• What is being asked: Lines outside the range are not wanted. Give again exactly the lines between the line holding "if !bitOf e 0 then .error ⟨1, lv⟩" and the line holding "r => (s', .ok r)", inclusive, from the listing below.

• Supplied records:
/-- The walk from level `level` downwards at table address `a` (R222). -/
def walk (m : Mem) (ctx va : Nat) : Nat → Nat → Except XFault TlbEntry
  | 0, _ => .error ⟨2, 1⟩
  | level + 1, a =>
    let lv := level + 1
    let e := m.num (a + 8 * bitsOf va (12 + 9 * level) 9) 8
    if !bitOf e 0 then .error ⟨1, lv⟩
    else if !entryOk e lv then .error ⟨2, lv⟩
    else
      let frame := bitsOf e 12 40 * 2 ^ 12
      if bitOf e 1 then
        let size := leafSize e lv
        if frame % (if lv == 1 then 2 ^ 12 else size) != 0 then .error ⟨2, lv⟩
        else
          .ok { ctx := ctx, va := va / size * size, size := size, tgt := bitsOf e 6 2, peer := bitsOf e 52 10
                pa := frame / size * size, w := bitOf e 2, x := bitOf e 3, level := lv }
      else if bitsOf e 6 2 != 0 then .error ⟨2, lv⟩
      else if frame > 0xBFFFFFF000 then .error ⟨2, lv⟩
      else walk m ctx va level frame

/-- The rights and the physical address that a translation gives an access (R222). -/
def useEntry (e : TlbEntry) (va : Nat) (acc : Access) : Except XFault (TlbEntry × Nat) :=
  if acc.writes && !e.w then .error ⟨3, e.level⟩
  else if acc == .fetch && !e.x then .error ⟨4, e.level⟩
  else
    let pa := e.pa + (va - e.va)
    if e.tgt != 1 && !physOk e.tgt pa then .error ⟨6, 6⟩ else .ok (e, pa)

/-- The page that a die's TLB holds for an address (R223). -/
def tlbFind (d : DieRegs) (ctx va : Nat) : Option TlbEntry :=
  d.tlb.find? fun e => e.ctx == ctx && e.va ≤ va && va < e.va + e.size

/-- The translation at one package: the TLB of a die, else a walk whose result that TLB keeps (R222, R223; log 10). -/
def translate1 (s : State) (rank die ctx va : Nat) (acc : Access) : State × Except XFault (TlbEntry × Nat) :=
  if !canonical (BitVec.ofNat 64 va) then (s, .error ⟨5, 6⟩)
  else
    match s.pkg? rank, s.ctx? rank ctx with
    | some p, some c =>
      match tlbFind (p.die die) ctx va with
      | some e => (s, useEntry e va acc)
      | none =>
        if c.ptroot > 0xBFFFFFF000 then (s, .error ⟨2, 5⟩)
        else
          match walk p.hbm.bytes ctx va 5 c.ptroot with
          | .error f => (s, .error f)
          | .ok e =>
            let s' := s.modPkg rank fun p => p.modDie die fun d => if d.tlb.length < 32768 then { d with tlb := e :: d.tlb } else d
            match useEntry e va acc with
            | .error f => (s, .error f)
            | .ok r => (s', .ok r)
    | _, _ => (s, .error ⟨1, 5⟩)

/-- Where a global access is performed, through the peer's own tables when the leaf names a peer (R222, R424, R441). -/
def xlate (s : State) (rank die ctx va : Nat) (acc : Access) : State × Except XFault Phys :=
  match translate1 s rank die ctx va acc with
  | (s, .error f) => (s, .error f)
  | (s, .ok (e, pa)) =>
    if e.tgt != 1 then (s, .ok ⟨rank, e.tgt, pa⟩)
    else
      match s.pkg? e.peer with
      | none => (s, .error ⟨6, 6⟩)
      | some _ =>
        if !sameDomain s rank ctx e.peer then (s, .error ⟨6, 6⟩)
        else match translate1 s e.peer (dieOfSlice (sliceOf va)) ctx va acc with
        | (s, .error f) => (s, .error f)
        | (s, .ok (e', pa')) => if e'.tgt == 1 then (s, .error ⟨2, e'.level⟩) else (s, .ok ⟨e.peer, e'.tgt, pa'⟩)

/-! ### The start area (R450, R451, R454, R458, R465) -/

/-- Window offset of the start area (R450). -/
def startArea : Nat := 0xF0000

• Your solution:
    if !bitOf e 0 then .error ⟨1, lv⟩
    else if !entryOk e lv then .error ⟨2, lv⟩
    else
      let frame := bitsOf e 12 40 * 2 ^ 12
      if bitOf e 1 then
        let size := leafSize e lv
        if frame % (if lv == 1 then 2 ^ 12 else size) != 0 then .error ⟨2, lv⟩
        else
          .ok { ctx := ctx, va := va / size * size, size := size, tgt := bitsOf e 6 2, peer := bitsOf e 52 10
                pa := frame / size * size, w := bitOf e 2, x := bitOf e 3, level := lv }
      else if bitsOf e 6 2 != 0 then .error ⟨2, lv⟩
      else if frame > 0xBFFFFFF000 then .error ⟨2, lv⟩
      else walk m ctx va level frame

/-- The rights and the physical address that a translation gives an access (R222). -/
def useEntry (e : TlbEntry) (va : Nat) (acc : Access) : Except XFault (TlbEntry × Nat) :=
  if acc.writes && !e.w then .error ⟨3, e.level⟩
  else if acc == .fetch && !e.x then .error ⟨4, e.level⟩
  else
    let pa := e.pa + (va - e.va)
    if e.tgt != 1 && !physOk e.tgt pa then .error ⟨6, 6⟩ else .ok (e, pa)

/-- The page that a die's TLB holds for an address (R223). -/
def tlbFind (d : DieRegs) (ctx va : Nat) : Option TlbEntry :=
  d.tlb.find? fun e => e.ctx == ctx && e.va ≤ va && va < e.va + e.size

/-- The translation at one package: the TLB of a die, else a walk whose result that TLB keeps (R222, R223; log 10). -/
def translate1 (s : State) (rank die ctx va : Nat) (acc : Access) : State × Except XFault (TlbEntry × Nat) :=
  if !canonical (BitVec.ofNat 64 va) then (s, .error ⟨5, 6⟩)
  else
    match s.pkg? rank, s.ctx? rank ctx with
    | some p, some c =>
      match tlbFind (p.die die) ctx va with
      | some e => (s, useEntry e va acc)
      | none =>
        if c.ptroot > 0xBFFFFFF000 then (s, .error ⟨2, 5⟩)
        else
          match walk p.hbm.bytes ctx va 5 c.ptroot with
          | .error f => (s, .error f)
          | .ok e =>
            let s' := s.modPkg rank fun p => p.modDie die fun d => if d.tlb.length < 32768 then { d with tlb := e :: d.tlb } else d
            match useEntry e va acc with
            | .error f => (s, .error f)
            | .ok r => (s', .ok r)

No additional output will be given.